Beginner/Intermediate Check In - 2/5 to 2/11

crissytd2005

Cathlete
Hey Ladies,
My exercise last week after my two weeks of sickness went okay. I did take one additional unscheduled rest day though. I didn't have any energy to get weights in, so this week I'm going to follow the timesaver from bodyblast. The cardio will vary, but the 5-day weight rotation will be as outlined in the program.

Sunday
Elliptical 30 min.+ Timesaver Workout 1-Chest & Triceps+slim&limber stretch

Hope everyone is doing well today
 
Hi everyone,

I continuing on with my Lower Body Solution Rotation this week with today as a rest day for me. I am doing 5 days now because I think I will do better with 2 rest days per week.

Sun - Rest
Mon - GSL Timesaver #1 + Leslie 3 mile option 3
Tue - KPC (kick punch) + GS Back & Chest Timesaver
Wed - Rest
Thu - Lower Body Cardio Blast + GS Shoulders, Tri & Bi Timesaver
Fri - Fitprime Floor Burn
Sat - Karen Voight Firm & Burn Cardio

--Kimberly C


"Here's to your health, to every moment, every week and month that you wake up to the privilege of another breath - another chance to get it right!" Oprah
 
Hello all ! Here is my planner..

Mon- CoreMax,MuscleMax
Tue- The Firm Jiggle free abs, low impact step, Carb Solution for 20 minutes
Wed- Recover
Thur- Kickbox CTX,ab conditioning
Fri- High Step Circuit, Basic Step
Sat- Recover
Sun- Cardio Coach on bike or run, Core secrets Legs , glutes & abs

.Lisa
 
Hi Cassadine, glad you could join in.

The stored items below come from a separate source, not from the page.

-- ==== Sys2Proof/Machine/Flags.lean ====
section
/-! DEFINITION. The five state flags (spec/10_state.md R32: they are not stored, they are functions of OPEN or constants)
and the numbers the host sees of statuses (30_encoding.md R91). -/

namespace Sys2Proof.Machine

/-- A flag as the 64-bit value of a response: 0 or 1 (10_state.md R33). -/
def flagValue (b : Bool) : DWord := if b then 1 else 0

/-- "`CanRead`/`CanWrite` == stream-open flag" (45_lifecycle_flags.md R234). -/
def canRead (s : State) : Bool := s.isOpen

/-- The same value as `canRead` always (45_lifecycle_flags.md R235). -/
def canWrite (s : State) : Bool := s.isOpen

/-- "`CanSeek` is always false" (45_lifecycle_flags.md R236). -/
def canSeek (_ : State) : Bool := false

/-- "`CanSetLength`/`CanFlush` are always false" (45_lifecycle_flags.md R237). -/
def canSetLen (_ : State) : Bool := false

/-- "`CanSetLength`/`CanFlush` are always false" (45_lifecycle_flags.md R238). -/
def canFlush (_ : State) : Bool := false

/-- ST, the 3-bit status code of a response (30_encoding.md R91). -/
def Status.code : Status → BitVec 3
  | .ok => 0
  | .closedStream => 1
  | .invalidArgument => 2
  | .nullArgument => 3
  | .outOfRange => 4
  | .exhausted => 5
  | .illegalCommand => 7

end Sys2Proof.Machine
end

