-- ==== Sys2Proof/Machine/PositionLength.lean ====
section
/-! DEFINITION. The position and length commands (spec/44_position_length.md). -/

namespace Sys2Proof.Machine

/-- The template of the accessors: closed check, then the value (44_position_length.md R210, R212 to R216). -/
def answerOpen (v : Nat) (s : State) : Host.Outcome State Fault Refusal :=
  if s.isOpen = false then .next (raise .closedStream s) else .next (respond (BitVec.ofNat 64 v) 0 s)

/-- `GETPOS` (44_position_length.md R210). -/
def execGetpos (s : State) : Host.Outcome State Fault Refusal := answerOpen s.pos s

/-- `SETPOS v` (44_position_length.md R211). -/
def execSetpos (v : Int) (s : State) : Host.Outcome State Fault Refusal :=
  if s.isOpen = false then .next (raise .closedStream s)
  else if PositionInvalid s.len v then .next (raise .outOfRange s)
  else .next (respond 0 0 (setCursor v.toNat s))

/-- `GETLEN` (44_position_length.md R212). -/
def execGetlen (s : State) : Host.Outcome State Fault Refusal := answerOpen s.len s

/-- `LEN8` (44_position_length.md R213). -/
def execLen8 (s : State) : Host.Outcome State Fault Refusal := answerOpen (roundUp s.len 3) s

/-- `LEN16` (44_position_length.md R214). -/
def execLen16 (s : State) : Host.Outcome State Fault Refusal := answerOpen (roundUp s.len 4) s

/-- `LEN32` (44_position_length.md R215). -/
def execLen32 (s : State) : Host.Outcome State Fault Refusal := answerOpen (roundUp s.len 5) s

/-- `LEN64` (44_position_length.md R216). -/
def execLen64 (s : State) : Host.Outcome State Fault Refusal := answerOpen (roundUp s.len 6) s

end Sys2Proof.Machine
end

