/-- The word one pass of `WriteBits` stores: the chunk holds the field's high bits, top bit at `freeBits - 1`, and every
other bit is the old one (R113, R115). Where the pass does not overwrite, the free region must hold zeros (10_state.md R28). -/
theorem getLsbD_mergeField {old value : Word} {b c fb : Nat} {ov : Bool} (hc : 0 < c) (hbc : b + c ≤ 32)
    (hfb : fb ≤ 32) (hz : ov = false → ∀ j, j < fb → old.getLsbD j = false) (j : Nat) (hj : j < 32) :
    (mergeField old value b c fb ov).getLsbD j =
      if fb - c ≤ j ∧ j < fb then value.getLsbD (j + b + c - fb) else old.getLsbD j := by
  have hfield : ∀ i, (value &&& (mask c <<< b)).getLsbD i =
      (value.getLsbD i && (decide (b ≤ i) && decide (i < b + c))) := by
    intro i
    by_cases hi : i < 32
    · rw [BitVec.getLsbD_and, BitVec.getLsbD_shiftLeft, getLsbD_mask]
      congr 1
      simp only [hi, decide_true, Bool.true_and]
      by_cases h1 : i < b
      · simp [h1, show ¬ b ≤ i by omega]
      · by_cases h2 : i < b + c
        · simp [h1, h2, show b ≤ i by omega, show i - b < 32 by omega, show i - b < c by omega]
        · simp [h2, show ¬ i - b < c by omega]
    · rw [BitVec.getLsbD_of_ge _ _ (by omega), BitVec.getLsbD_of_ge _ _ (by omega)]; simp
  have hplaced : (shiftBy (value &&& (mask c <<< b)) ((fb : Int) - (b + c))).getLsbD j =
      (decide (fb - c ≤ j ∧ j < fb) && value.getLsbD (j + b + c - fb)) := by
    rw [getLsbD_shiftBy _ _ _ hj]
    by_cases h3 : fb - c ≤ j ∧ j < fb
    · rw [decide_eq_true h3, Bool.true_and]
      split
      · rw [hfield, show j + (-((fb : Int) - (b + c))).toNat = j + b + c - fb by omega]
        simp [show b ≤ j + b + c - fb by omega, show j + b + c - fb < b + c by omega]
      · rw [hfield, show j - ((fb : Int) - (b + c)).toNat = j + b + c - fb by omega,
          decide_eq_true (show ((fb : Int) - (b + c)).toNat ≤ j by omega)]
        simp [show b ≤ j + b + c - fb by omega, show j + b + c - fb < b + c by omega]
    · rw [decide_eq_false h3, Bool.false_and]
      split
      · rw [hfield]
        by_cases h4 : j < fb
        · rw [decide_eq_false (show ¬ b ≤ j + (-((fb : Int) - (b + c))).toNat by omega)]; simp
        · rw [decide_eq_false (show ¬ j + (-((fb : Int) - (b + c))).toNat < b + c by omega)]; simp
      · rw [hfield]
        by_cases h5 : ((fb : Int) - (b + c)).toNat ≤ j
        · by_cases h4 : j < fb
          · rw [decide_eq_false (show ¬ b ≤ j - ((fb : Int) - (b + c)).toNat by omega)]; simp
          · rw [decide_eq_false (show ¬ j - ((fb : Int) - (b + c)).toNat < b + c by omega)]; simp
        · rw [decide_eq_false h5]; simp
  have hclr : (~~~ (shiftBy (mask c) ((fb : Int) - c))).getLsbD j = !decide (fb - c ≤ j ∧ j < fb) := by
    rw [BitVec.getLsbD_not, getLsbD_shiftBy _ _ _ hj, decide_eq_true hj, Bool.true_and]
    congr 1
    simp only [getLsbD_mask]
    by_cases h3 : fb - c ≤ j ∧ j < fb
    · rw [decide_eq_true h3]
      split
      · rw [decide_eq_true (show j + (-((fb : Int) - c)).toNat < 32 by omega),
          decide_eq_true (show j + (-((fb : Int) - c)).toNat < c by omega)]; rfl
      · rw [decide_eq_true (show ((fb : Int) - c).toNat ≤ j by omega),
          decide_eq_true (show j - ((fb : Int) - c).toNat < 32 by omega),
          decide_eq_true (show j - ((fb : Int) - c).toNat < c by omega)]; rfl
    · rw [decide_eq_false h3]
      split
      · rw [decide_eq_false (show ¬ j + (-((fb : Int) - c)).toNat < c by omega)]; simp
      · by_cases h5 : ((fb : Int) - c).toNat ≤ j
        · rw [decide_eq_false (show ¬ j - ((fb : Int) - c).toNat < c by omega)]; simp
        · rw [decide_eq_false h5]; simp
  unfold mergeField
  simp only []
  rw [BitVec.getLsbD_or, hplaced]
  by_cases h : fb - c ≤ j ∧ j < fb
  · rw [if_pos h]
    cases ov with
    | true =>
      simp only [if_true, BitVec.getLsbD_and, hclr]
      rw [decide_eq_true h]; simp
    | false => rw [decide_eq_true h]; simp [hz rfl j h.2]
  · rw [if_neg h]
    cases ov with
    | true =>
      simp only [if_true, BitVec.getLsbD_and, hclr]
      rw [decide_eq_false h]; simp
    | false => rw [decide_eq_false h]; simp

/-! ### Writing -/

/-- Writing nothing. -/
theorem Wrote.refl {s : State} (h : UnitInv s) (f : Nat → Bool) : Wrote s s 0 f where
  bits p := by rw [if_neg (by omega)]
  pos := rfl
  bo_lt := h.bo_lt
  len := by have := h.pos_le_len; omega
  wc := by have := h.pos_le_len; have := h.len_le_capacity; omega
  mem_wf := h.mem_wf
  isOpen := rfl
  maxWords := rfl
  pending := rfl
  buf := rfl
  answers := rfl

/-- Two writes, one after the other. -/
theorem Wrote.trans {s t u : State} {k l : Nat} {f g : Nat → Bool} (h₁ : Wrote s t k f) (h₂ : Wrote t u l g) :
    Wrote s u (k + l) (fun i => if i < k then f i else g (i - k)) where
  bits p := by
    rw [h₂.bits, h₁.bits, h₁.pos]
    by_cases hp : s.pos ≤ p ∧ p < s.pos + (k + l)
    · by_cases hk : p < s.pos + k
      · rw [if_neg (by omega), if_pos (by omega), if_pos hp, if_pos (by omega)]
      · rw [if_pos (by omega), if_pos hp, if_neg (by omega), show p - (s.pos + k) = p - s.pos - k by omega]
    · rw [if_neg (by omega), if_neg (by omega), if_neg hp]
  pos := by rw [h₂.pos, h₁.pos]; omega
  bo_lt := h₂.bo_lt
  len := by rw [h₂.len, h₁.len, h₁.pos]; omega
  wc := by rw [h₂.wc, h₁.wc, h₁.pos]; omega
  mem_wf := h₂.mem_wf
  isOpen := h₂.isOpen.trans h₁.isOpen
  maxWords := h₂.maxWords.trans h₁.maxWords
  pending := h₂.pending.trans h₁.pending
  buf := h₂.buf.trans h₁.buf
  answers := h₂.answers.trans h₁.answers

/-- Only the bits written matter. -/
theorem Wrote.congr {s t : State} {k : Nat} {f g : Nat → Bool} (h : Wrote s t k f) (hfg : ∀ i, i < k → f i = g i) :
    Wrote s t k g where
  __ := h
  bits p := by
    rw [h.bits]
    split
    · exact hfg _ (by omega)
    · rfl

/-- A write that stays within MAX_BITS keeps the invariants (10_state.md R27). -/
theorem Wrote.inv {s t : State} {k : Nat} {f : Nat → Bool} (h : Wrote s t k f) (hs : UnitInv s)
    (hroom : s.pos + k ≤ s.maxBits) : UnitInv t where
  maxWords_pos := h.maxWords ▸ hs.maxWords_pos
  maxWords_le := h.maxWords ▸ hs.maxWords_le
  wc_pos := by have := hs.wc_pos; rw [h.wc]; omega
  wc_le := by
    have := hs.wc_le
    rw [maxBits_eq] at hroom
    rw [h.wc, h.maxWords]
    omega
  len_le_capacity := by
    have := hs.len_le_capacity
    rw [h.len, h.wc]
    omega
  pos_le_len := by rw [h.len, h.pos]; omega
  bo_lt := h.bo_lt
  zero_beyond p hp := by
    rw [h.len] at hp
    rw [h.bits, if_neg (by omega)]
    exact hs.zero_beyond p (by omega)
  len_le_maxBits := by
    have h1 := hs.len_le_maxBits
    rw [maxBits_eq] at h1 hroom
    rw [maxBits_eq, h.len, h.maxWords]
    omega
  mem_wf := h.mem_wf

/-- One pass of the loop of `WriteBits` writes the chunk: the field's high bits (R113 to R116). -/
theorem writePass_wrote {s : State} (hs : UnitInv s) {value : Word} {b c : Nat} (hc : 0 < c) (hbc : b + c ≤ 32) :
    Wrote s (writePass value b c s) (chunk s c) (fun i => value.getLsbD (b + c - 1 - i)) := by
  have hbo := hs.bo_lt
  have hpos := pos_eq s
  have hlen := hs.pos_le_len
  have hcap := hs.len_le_capacity
  have hck : chunk s c = min (32 - s.bo) c := rfl
  have hgwf : Memory.wf (grow s).mem = true := by
    unfold grow
    split
    · exact wf_writeWord hs.mem_wf _ _
    · exact hs.mem_wf
  have hgbits : ∀ p, bitAt (grow s).mem p = bitAt s.mem p := by
    intro p
    unfold grow
    split
    · rename_i hge
      simp only
      rw [bitAt_writeWord hs.mem_wf]
      split
      · rw [hs.zero_beyond p (by omega)]; simp
      · rfl
    · rfl
  have hgwc : (grow s).wc = max s.wc (s.wi + 1) := by
    unfold grow
    split
    · show s.wi + 1 = _
      omega
    · omega
  unfold writePass
  refine ⟨fun p => ?_, ?_, ?_, ?_, ?_, ?_, ?_, ?_, ?_, ?_, ?_⟩
  · simp only [advance_mem, memWrite_mem, grow_wi, grow_bo]
    rw [bitAt_writeWord hgwf]
    by_cases hpw : p / 32 = s.wi
    · rw [if_pos hpw, getLsbD_mergeField hc hbc (by omega) ?_ _ (by omega)]
      · have hold : (readWord (grow s).mem s.wi).getLsbD (31 - p % 32) = bitAt s.mem p := by
          rw [← hgbits p]
          unfold bitAt
          rw [hpw]
        by_cases hp : s.pos ≤ p ∧ p < s.pos + chunk s c
        · rw [if_pos hp, if_pos (by omega)]
          congr 1
          omega
        · rw [if_neg hp, if_neg (by omega), hold]
      · intro hov j hj
        have hov' : ¬ (s.pos + 1 ≤ s.len) := of_decide_eq_false hov
        have e := hgbits (s.wi * 32 + (31 - j))
        rw [hs.zero_beyond _ (by omega)] at e
        unfold bitAt at e
        rwa [show (s.wi * 32 + (31 - j)) / 32 = s.wi by omega,
          show 31 - (s.wi * 32 + (31 - j)) % 32 = j by omega] at e
    · rw [if_neg hpw, if_neg (by omega), hgbits]
  · rw [advance_pos]
    simp [State.pos]
  · refine advance_bo_lt ?_
    simp only [memWrite_bo, grow_bo]
    omega
  · simp
  · simp only [advance_wc, memWrite_wc, hgwc]
    omega
  · simp only [advance_mem, memWrite_mem]
    exact wf_writeWord hgwf _ _
  all_goals simp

I'm in awe (sp?) of your cardio focus.

Kim-I was thinking this very same thing about the rest days. I know that I was recovering last week, but I felt so much better with the added rest day. Strange, huh? I did lose 2 pounds, but I'm also in a challenge on sparkpeople in no eating sugar. I did very well this week and I don't feel as bloated.
 
I'm in awe (sp?) of your cardio focus.

Welcome Cassadine! Chris, I was thinking the same thing!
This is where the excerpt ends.